The Impact of the USCIS Unlawful Presence Policy on Students (F, M visas) and Exchange Visitors (J visas). In August 2018, USCIS drastically altered its policy on the calculation of unlawful presence for F (student) and M (vocational student) visa holders, and J exchange visitors. Those in F, M and J status are typically admitted for a period of authorized stay known as duration of status (D/S), rather than up to a specific date. Under previous longstanding policy, a violation of status (early termination of studies, unauthorized activities, etc.) did not render such individuals unlawfully present. The unlawful presence calculation only began after a formal determination by the government that the individual was out of status (if admitted in D/S). However, under this new USCIS policy, calculation of unlawful presence automatically begins the day after any violation or the day after completion of the course of study or program, including any authorized practical training and grace period. Those in F, J and M status should exercise caution to avoid all unlawful presence triggers and track all time where they failed to maintain lawful status. Failure to do so could subject these foreign nationals to the 3-year, 10-year, or permanent bars to re-entry.
The transformation of USCIS into an extension of the Immigration & Customs Enforcement (ICE) agency. Traditionally, USCIS has been the federal agency charged with the adjudication and granting of immigration benefits (citizenship, green cards, visas), while ICE is the agency that enforces immigration laws, including orders related to deportation. The functions of these two agencies have generally been kept separate based upon the premise that a foreign national should be able to apply for an immigration benefit without fear of being deported. However, through the release of a recent policy memo, the functions of USCIS now overlap with those of ICE such that the processing of a visa or citizenship application could result in the issuance of a Notice to Appear (NTA) for those foreign nationals who have failed to maintain legal status. An NTA is a charging document that compels a foreign national to appear in Court for removal proceedings.
USCIS Processing Delays. According to the January 2019 report by the American Immigration Lawyers Association (AILA), the average case processing time increased by 46% over the past two fiscal years (FY), and by 91% since FY 2014. Additionally, case processing times continued to increase in FY 2018, despite sizeable decreases in case receipt volume.
USCIS now accepting both Negative O & P Consultations. In September 2018, USCIS began accepting copies of unfavorable/negative consultation letters directly from labor unions for O.1 visas (individuals of extraordinary ability). On February 8, 2019, USCIS announced an extension of this practice to include P visas (artists, athletes, and entertainers). Consultation letters are listed among the initial evidentiary requirements for P and O visas, failure to include such documentation could prolong processing or result in a case denial.

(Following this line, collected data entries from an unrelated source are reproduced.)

-- ==== Sys2Proof/Machine/RchOps.lean ====
section
/-!
DEFINITION. The head pipelines: parameter entries (R95, R96), the loops of a gate (R75 to R92), framing, the end of
a gate (R71, R72) and replays (R93, R94, R170).
-/

namespace Sys2Proof.Machine

def State.rc (s : State) (h : Nat) : RchS := mget (fun _ => ({} : RchS)) s.rch h
def State.setRc (s : State) (h : Nat) (x : RchS) : State :=
  { s with rch := mset (fun _ => ({} : RchS)) s.rch h x }

def State.sv (s : State) (a : Nat) : SrvS := mget (fun _ => ({} : SrvS)) s.srv a
def State.setSv (s : State) (a : Nat) (x : SrvS) : State :=
  { s with srv := mset (fun _ => ({} : SrvS)) s.srv a x }

/-! ## Parameter entries (R95, R96) -/

/-- A field of an entry: word, highest and lowest bit. -/
def ent (ws : List Word) (i hi lo : Nat) : Nat := bitsOf (ws.getD i 0).toNat hi lo

/-- The sum of words modulo 2^32. -/
def wordSum (ws : List Word) : Word := ws.foldl (· + ·) 0

/-- Every field lies in its legal range, reserved ones are zero, and zone, reader and band match (R95, R96). -/
def entryOk (ws : List Word) (zone reader band : Nat) : Bool :=
  ent ws 0 31 24 == 1 && ent ws 0 23 16 == zone && ent ws 0 15 8 == 0 && ent ws 0 3 3 == 0
    && ent ws 0 2 2 == reader && ent ws 0 1 1 == band && ent ws 0 0 0 == 1
    && ent ws 1 31 0 != 0
    && decide (0x040 ≤ ent ws 2 31 20) && decide (ent ws 2 31 20 ≤ 0x400)
    && decide (-512 ≤ signed 12 (ent ws 2 19 8)) && decide (signed 12 (ent ws 2 19 8) ≤ 511)
    && ent ws 2 7 0 != 0
    && decide (-1024 ≤ signed 12 (ent ws 3 31 20)) && decide (signed 12 (ent ws 3 31 20) ≤ 1024)
    && ent ws 3 19 8 == 0 && ent ws 4 31 24 == 0
    && (List.range 16).all (fun j =>
        let c := signed 16 (ent ws (5 + j / 2) (j % 2 * 16 + 15) (j % 2 * 16))
        decide (-2048 ≤ c) && decide (c ≤ 2047))
    && (List.range 8).all (fun c => ent ws (17 + c / 4) (c % 4 * 8 + 7) (c % 4 * 8) != 0)
    && (List.range 12).all (fun i => ws.getD (19 + i) 0 == 0)

/-- The result of a load of an entry: 1 loaded, 3 BADCHK, 4 BADENT (R96, R100). -/
def entryResult (ws : List Word) (zone reader band : Nat) : Nat :=
  if wordSum ws != 0 then 3 else if entryOk ws zone reader band then 1 else 4

/-- The entry in a bank. -/
def RchS.bank (x : RchS) (b : Nat) : Option (List Word) := if b = 0 then x.bank0 else x.bank1

/-- A bank is named by a queued, open or replaying gate (R96). -/
def RchS.bankBusy (x : RchS) (b : Nat) : Bool :=
  (x.queue.any fun g => g.bank == b)
    || (match x.live with | some c => c.req.bank == b | none => false)
    || (match x.replay with | some c => c.req.bank == b | none => false)

/-- RCH_STAT rewritten from the pipeline's state. -/
def State.rchStat (s : State) (h : Nat) : State :=
  let x := s.rc h
  let s := s.setFld Reg.RCH_STAT_QUEUED h x.queue.length
  let s := s.setFld Reg.RCH_STAT_BANK0_VALID h (bit01 x.bank0.isSome)
  let s := s.setFld Reg.RCH_STAT_BANK1_VALID h (bit01 x.bank1.isSome)
  let s := s.setFld Reg.RCH_STAT_LIVE h (bit01 x.live.isSome)
  s.setFld Reg.RCH_STAT_REPLAY h (bit01 x.replay.isSome)

/-- A bank takes an entry whole. -/
def State.setBank (s : State) (h b : Nat) (ws : List Word) : State :=
  let x := s.rc h
  (s.setRc h (if b = 0 then { x with bank0 := some ws } else { x with bank1 := some ws })).rchStat h

/-- The buffer address of the table entry of a head, zone, reader and band (R95). -/
def State.entryAddr (s : State) (h zone reader band : Nat) : Nat :=
  s.pair Reg.RCHB_TBL_BASE_LO Reg.RCHB_TBL_BASE_HI 0 0 + (((h * 256 + zone) * 2 + reader) * 2 + band) * 128

/-- A load of the entry at an address into a bank: its result, and the bank replaced when it is good (R96). An
entry that the buffer does not deliver reads as a failed check (log entry 23). -/
def State.loadEntry (s : State) (h b addr zone reader band : Nat) : State × Nat :=
  if (s.rc h).bankBusy b then (s, 2)
  else
    match s.bufWordsRaw addr 32 with
    | some ws =>
      let r := entryResult ws zone reader band
      (if r = 1 then s.setBank h b ws else s, r)
    | none => (s, 3)
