-- ==== Sys2Proof/Machine/SeqOps.lean ====
section
/-!
DEFINITION. How a sequencer issues a microword, stalls, tests its condition and flows (R392, R393, R396), its
special registers (R390), pending sources (R403 to R406) and dispatch (R404).
-/

namespace Sys2Proof.Machine

def seqEmpty : Nat := 0
def seqHalted : Nat := 1
def seqRunning : Nat := 2
def seqWaiting : Nat := 3
def seqSleeping : Nat := 4
def seqLoading : Nat := 5
def seqFenced : Nat := 6

def State.seqState (s : State) (q : Nat) : Nat := s.fld Reg.SEQ_STAT_STATE q

/-- Words of a control store (R388). -/
def storeWords (q : Nat) : Nat := if q < 32 then 8192 else 32768

/-- A word of the control store; an unlisted one is a TRAP word (R388, R434). -/
def State.storeWord (s : State) (q a : Nat) : Mw := mget (fun _ => (0 : BitVec 128)) (s.sq q).store a

/-- The word at the sequencer's address. -/
def State.mw (s : State) (q : Nat) : Mw := s.storeWord q (s.sq q).pc

/-- Registers of the bank in place that await load data (R389, R396). -/
def State.awaited (s : State) (q : Nat) : List Nat :=
  ((s.sq q).loads.map fun l =>
    ((List.range l.cnt).map fun i => l.dst + i).filter fun r => decide (r < 48) || l.fast == s.inFast q).flatten

/-- Registers from `r`, `n` of them. -/
def regSpan (r n : Nat) : List Nat := (List.range n).map fun i => r + i

/-- The general registers that a word reads (R395, R398). -/
def Mw.reads (w : Mw) : List Nat :=
  let op := w.op
  let b := if w.aI = 1 then [] else [w.aB]
  if op = 0x04 then [w.fA]
  else if op = 0x0A then [w.fA]
  else if op = 0x0D then regSpan w.fA 16
  else if 0x10 ≤ op ∧ op ≤ 0x1D then w.aA :: b
  else if op = 0x1E then [w.aA]
  else if op = 0x1F then [w.aA, w.aD]
  else if op = 0x28 then [w.mA]
  else if op = 0x29 then w.mA :: regSpan w.mD (sizeBytes w.mSize / 4)
  else if op = 0x2A then [w.mA]
  else if op = 0x2B then [w.mA, w.mD]
  else if op = 0x2C then [w.mA, w.mD + 1]
  else if op = 0x2D then [w.mD]
  else if op = 0x40 then [w.dA, w.dA + 1, w.dB, w.dC, w.dE]
  else if op = 0x41 then [w.dB, w.dC]
  else if op = 0x42 ∨ op = 0x44 then regSpan w.dA 16
  else if op = 0x43 then [w.dC]
  else if op = 0x45 then [w.dA]
  else if op = 0x46 then [w.dA, w.dA + 1, w.dB]
  else if op = 0x48 then (if w.bits 53 53 = 1 then [w.dA, w.dA + 1] else [])
  else if op = 0x49 then regSpan w.dA 4
  else if op = 0x4A then [w.dB, w.dE]
  else if op = 0x4C then [w.dC]
  else []

/-- Buffer address of a form M operand: window base, g[A] and OFS (R396). -/
def State.memAddr (s : State) (q : Nat) (w : Mw) : Nat :=
  if w.mSpace = 1 then (s.gr q w.mA).toNat + w.mOfs
  else
    let x := s.sq q
    let lo := (mget (fun _ => (0 : Word)) x.win (2 * w.mWin)).toNat
    let hi := (mget (fun _ => (0 : Word)) x.win (2 * w.mWin + 1)).toNat % 256
    (lo + 2 ^ 32 * hi + (s.gr q w.mA).toNat + w.mOfs) % 2 ^ 40

/-- Two ranges of bytes meet. -/
def meets (a n b m : Nat) : Bool := decide (a < b + m) && decide (b < a + n)

/-- The word stalls: it reads an awaited register, it is a fifth load, it stores where a load is outstanding, or
its cache operation still runs (R395, R396). -/
def State.stalled (s : State) (q : Nat) : Bool :=
  let x := s.sq q
  let w := s.mw q
  (w.reads.any fun r => (s.awaited q).contains r)
    || (w.op == 0x28 && decide (4 ≤ x.loads.length))
    || (w.op == 0x29 && x.loads.any fun l =>
          l.pantry == (w.mSpace == 1) && meets l.addr (4 * l.cnt) (s.memAddr q w) (sizeBytes w.mSize))
    || x.cmo

/-- The sequencer is about to issue a word of an opcode. -/
def State.canIssue (s : State) (q op : Nat) : Bool :=
  s.hasSeq q && s.seqState q == seqRunning && (s.mw q).op == op && !s.stalled q

/-- The word issues: PC and the count of words (R416). -/
def State.issue (s : State) (q : Nat) : State :=
  (s.setFld Reg.SEQ_STAT_PC q (s.sq q).pc).bump Reg.SEQ_CNT_WORDS q 1

/-! ## Conditions (R393) -/

/-- A claim covers sequencer `q`: the sequencer, its actuator or its HDA (R512, R513). -/
def State.claimed (s : State) (q : Nat) : Bool :=
  (List.range 32).any fun k =>
    let t := s.fldJ Reg.GLB_CLAIMT_TYPE 0 k
    let i := s.fldJ Reg.GLB_CLAIMT_INDEX 0 k
    s.fldJ Reg.GLB_CLAIMT_VALID 0 k == 1
      && ((t == 3 && i == q) || (decide (q < 32) && ((t == 1 && i == q) || (t == 2 && i == q / 2))))

/-- Levels of the four queues as bits 4 to 7 (R403). -/
def State.levelBits (s : State) (q : Nat) : Nat :=
  ((List.range 4).filter fun k => mget (fun _ => ([] : List (List Word))) (s.sq q).queues k != []).foldl
    (fun m k => m + 2 ^ (4 + k)) 0

/-- Pending sources, levels included. -/
def State.pendBits (s : State) (q : Nat) : Nat :=
  ((s.rd Reg.SEQ_EVC_PEND q 0).toNat ||| s.levelBits q) + 2 ^ 32 * (s.rd Reg.SEQ_EVC_PEND q 1).toNat

/-- Pending sources that are enabled. -/
def State.pendEnabled (s : State) (q : Nat) : Nat :=
  s.pendBits q &&& ((s.rd Reg.SEQ_EVC_EN q 0).toNat + 2 ^ 32 * (s.rd Reg.SEQ_EVC_EN q 1).toNat)

/-- The condition of a number for sequencer `q`. -/
def State.condTrue (s : State) (q k : Nat) : Bool :=
  let x := s.sq q
  if k = 0 then true
  else if k = 1 then s.fl q flZ
  else if k = 2 then s.fl q flN
  else if k = 3 then s.fl q flC
  else if k = 4 then s.fl q flV
  else if k = 5 then s.fl q flN != s.fl q flV
  else if k = 6 then s.fl q flZ || s.fl q flN != s.fl q flV
  else if k = 7 then s.fl q flC
  else if k = 8 then s.fl q flC || s.fl q flZ
  else if k = 9 then s.fl q flRF
  else if k = 10 then !x.loads.isEmpty
  else if k = 11 then s.fl q flMERR
  else if k < 16 then mget (fun _ => ([] : List (List Word))) x.queues (k - 12) != []
  else if k = 16 then s.pendEnabled q != 0
  else if k < 19 then (mget (fun _ => (0 : Word)) x.tmr (k - 17)).toNat % 2 ^ 31 == 0
  else if k = 19 then decide (q < 32) && s.fld Reg.SPN_STAT_HDA_STATE (q / 2) == 4
  else if k = 20 then decide (q < 32) && s.fld Reg.SRV_STAT_STATE q == 5
  else if k = 21 then s.claimed q
  else if k = 22 then s.flag Reg.SEQ_CTRL_RELOAD q
  else if k = 23 then decide (q < 32) && s.actFenced q
  else if 32 ≤ k then bitOf x.cf.toNat (k - 32)
  else false

/-- COND exclusive-or POL (R392). -/
def State.wordCond (s : State) (q : Nat) (w : Mw) : Bool := s.condTrue q w.cond != (w.pol == 1)

/-- The sequencer goes on at an address. -/
def State.goTo (s : State) (q a : Nat) : State := s.setSq q { s.sq q with pc := a, waited := 0 }

/-- ALT when the condition holds, otherwise NEXT, on the state that the word leaves (R392). -/
def State.flow (s : State) (q : Nat) (w : Mw) : State := s.goTo q (if s.wordCond q w then w.altA else w.nextA)

/-- A word of an opcode that does its work and flows under R392. -/
def State.plainWord (s : State) (q op : Nat) (f : State → Mw → State) : State :=
  if s.canIssue q op then (f (s.issue q) (s.mw q)).flow q (s.mw q) else s

/-! ## Access errors (R396) -/

/-- Every destination register takes ones, MERR is set and source 1 becomes pending. -/
def State.accessError (s : State) (q r n : Nat) : State :=
  ((s.setGrs q r (List.replicate n 0xFFFFFFFF)).setFl q flMERR true).seqEvent q 1

/-! ## Pending registers (R406) -/

/-- A read of PEND_LO or PEND_HI by any agent: the value, and the record of sets since the read cleared. -/
def State.pendRead (s : State) (q half : Nat) : State × Word :=
  let v := word (s.pendBits q / 2 ^ (32 * half))
  let x := s.sq q
  (s.setSq q (if half = 0 then { x with sinceLo := 0 } else { x with sinceHi := 0 }), v)

/-- A write of PEND_LO or PEND_HI: the value with every bit that hardware set since the last read. -/
def State.pendWrite (s : State) (q half : Nat) (v : Word) : State :=
  let x := s.sq q
  s.wr Reg.SEQ_EVC_PEND q half (v ||| (if half = 0 then x.sinceLo else x.sinceHi))

/-! ## Special registers (R390) -/

/-- The count of a timer at a read: it has fallen to some value above zero since it was written, unless it has
expired (log entry 28). -/
def State.timerRead (s : State) (q t : Nat) : State × Word :=
  let x := s.sq q
  let v := (mget (fun _ => (0 : Word)) x.tmr t).toNat
  let n := v % 2 ^ 31
  if n = 0 then (s, word v)
  else
    let (r, s) := s.fresh
    let v' := word (v - n + (r % n + 1))
    (s.setSq q { s.sq q with tmr := mset (fun _ => (0 : Word)) (s.sq q).tmr t v' }, v')

/-- The read of a special register. -/
def State.srRead (s : State) (q n : Nat) : State × Word :=
  let x := s.sq q
  let a := q
  let h := s.hl (a / 2)
  if n = 0x00 then (s, x.flags)
  else if n = 0x01 then (s, x.cf)
  else if n = 0x02 then (s, x.epcN)
  else if n = 0x03 then (s, x.eflN)
  else if n = 0x04 then (s, x.epcF)
  else if n = 0x05 then (s, x.eflF)
  else if n = 0x06 then (s, word x.stack.length)
  else if n = 0x07 then (s, word ((if q < 32 then 0 else 256) + q))
  else if n = 0x08 ∨ n = 0x09 then s.timerRead q (n - 8)
  else if n = 0x0B then (s, word s.tick)
  else if n = 0x0C then (s, word s.epoch)
  else if n = 0x0D then (s, word (s.fld Reg.SEQ_EVC_CTRL_GMASK q))
  else if n = 0x0E ∨ n = 0x0F then (s, s.rd Reg.SEQ_EVC_EN q (n - 0x0E))
  else if n = 0x10 ∨ n = 0x11 then s.pendRead q (n - 0x10)
  else if n = 0x12 ∨ n = 0x13 then (s, s.rd Reg.SEQ_EVC_CLASS q (n - 0x12))
  else if 0x14 ≤ n ∧ n ≤ 0x1B then (s, mget (fun _ => (0 : Word)) x.win (n - 0x14))
  else if n = 0x1C then (s, x.lparLo)
  else if n = 0x1D then (s, x.lparHi)
  else if n = 0x29 then (s, s.rd Reg.SEQ_MBOX q 0)
  else if 32 ≤ q then (s, 0)
  else if n = 0x20 then
    (s.setSq q { x with wcHi := word ((s.sv a).wc / 2 ^ 32 % 2 ^ 16), wnum := word (s.sv a).wnum,
                        wavg := word (qz 10 (s.wAvg a)).toNat },
     word (s.sv a).wc)
  else if n = 0x21 then (s, x.wcHi)
  else if n = 0x22 then (s, x.wnum)
  else if n = 0x23 then (s, x.wavg)
  else if n = 0x24 then (s, word (mget (fun _ => 4096) h.adcN (a % 2)))
  else if n = 0x25 then
    (s.setSq q { x with anchS := word (mget (fun _ => 0) h.anchor (a % 2)),
                        anchF := word (mget (fun _ => 0) h.frac (a % 2)) },
     word h.anchorT)
  else if n = 0x26 then (s, x.anchS)
  else if n = 0x27 then (s, x.anchF)
  else if n = 0x28 then
    (s, word (s.fld Reg.SRV_STAT_STATE a * 16 + s.fld Reg.SPN_STAT_HDA_STATE (a / 2)))
  else (s, 0)

/-- The write of a special register; one that only reads takes no write. -/
def State.srWrite (s : State) (q n : Nat) (v : Word) : State :=
  let x := s.sq q
  if n = 0x00 then s.setSq q { x with flags := word (v.toNat % 64) }
  else if n = 0x01 then s.setSq q { x with cf := v }
  else if n = 0x02 then s.setSq q { x with epcN := word (v.toNat % 2 ^ 15) }
  else if n = 0x03 then s.setSq q { x with eflN := word (v.toNat % 64) }
  else if n = 0x04 then s.setSq q { x with epcF := word (v.toNat % 2 ^ 15) }
  else if n = 0x05 then s.setSq q { x with eflF := word (v.toNat % 64) }
  else if n = 0x08 ∨ n = 0x09 then s.setSq q { x with tmr := mset (fun _ => (0 : Word)) x.tmr (n - 8) v }
  else if n = 0x0A then s.setSq q { x with wdogOnce := false }
  else if n = 0x0D then s.setFld Reg.SEQ_EVC_CTRL_GMASK q v.toNat
  else if n = 0x0E ∨ n = 0x0F then s.wr Reg.SEQ_EVC_EN q (n - 0x0E) v
  else if n = 0x10 ∨ n = 0x11 then s.pendWrite q (n - 0x10) v
  else if n = 0x12 ∨ n = 0x13 then s.wr Reg.SEQ_EVC_CLASS q (n - 0x12) v
  else if 0x14 ≤ n ∧ n ≤ 0x1B then
    s.setSq q { x with win := mset (fun _ => (0 : Word)) x.win (n - 0x14) (if n % 2 = 0 then v else word (v.toNat % 256)) }
  else s

/-! ## Dispatch (R404) -/

/-- The lowest source of a mask. -/
def lowest (m : Nat) : Option Nat := (List.range 64).find? fun i => m.testBit i

/-- The source that a boundary dispatches, and whether it is fast. -/
def State.dispatchOf (s : State) (q : Nat) : Option (Nat × Bool) :=
  if s.flag Reg.SEQ_EVC_CTRL_GMASK q then none
  else
    let m := s.pendEnabled q
    let cls := (s.rd Reg.SEQ_EVC_CLASS q 0).toNat + 2 ^ 32 * (s.rd Reg.SEQ_EVC_CLASS q 1).toNat
    let fast := if s.inFast q then none else lowest (m &&& cls)
    match fast with
    | some i => some (i, true)
    | none =>
      if s.inFast q || s.flag Reg.SEQ_STAT_IN_NORMAL q then none
      else (lowest (m - (m &&& cls))).map fun i => (i, false)

/-- A dispatch: the address and FLAGS saved, the pending bit cleared, the handler entered (R404). -/
def State.dispatch (s : State) (q i : Nat) (fast : Bool) : State :=
  let half := i / 32
  let m := word (2 ^ (i % 32))
  let s := s.wr Reg.SEQ_EVC_PEND q half (s.rd Reg.SEQ_EVC_PEND q half &&& ~~~m)
  let x := s.sq q
  let s := if fast then s.setSq q { x with epcF := word x.pc, eflF := x.flags }
    else s.setSq q { x with epcN := word x.pc, eflN := x.flags }
  let s := if fast then (s.setFld Reg.SEQ_STAT_IN_FAST q 1).bump Reg.SEQ_CNT_EVF q 1
    else (s.setFld Reg.SEQ_STAT_IN_NORMAL q 1).bump Reg.SEQ_CNT_EVN q 1
  (s.setFld Reg.SEQ_STAT_STATE q seqRunning).goTo q (s.fldJ Reg.SEQ_EVC_VEC_ADDR q i)

end Sys2Proof.Machine
end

The Department of Homeland Security (DHS) announces Final Rule for H.1B Cap & Lottery Cases. On January 30, 2019, DHS published the final rule (effective April 1, 2019) to amend the process for selection of H-1B visa petitions subject to the annual numerical “cap”. Pursuant to this rule and in furtherance of the “Buy American and Hire American” Executive Order (April 2017), USCIS will first conduct the general lottery sufficient to meet the regular 65,000 annual cap, which will include individuals eligible for the advanced degree exemption. USCIS will then conduct a second lottery for the remaining eligible petitions, which will be limited only to those U.S. advanced degree holders seeking one of the 20,000 cap exemptions.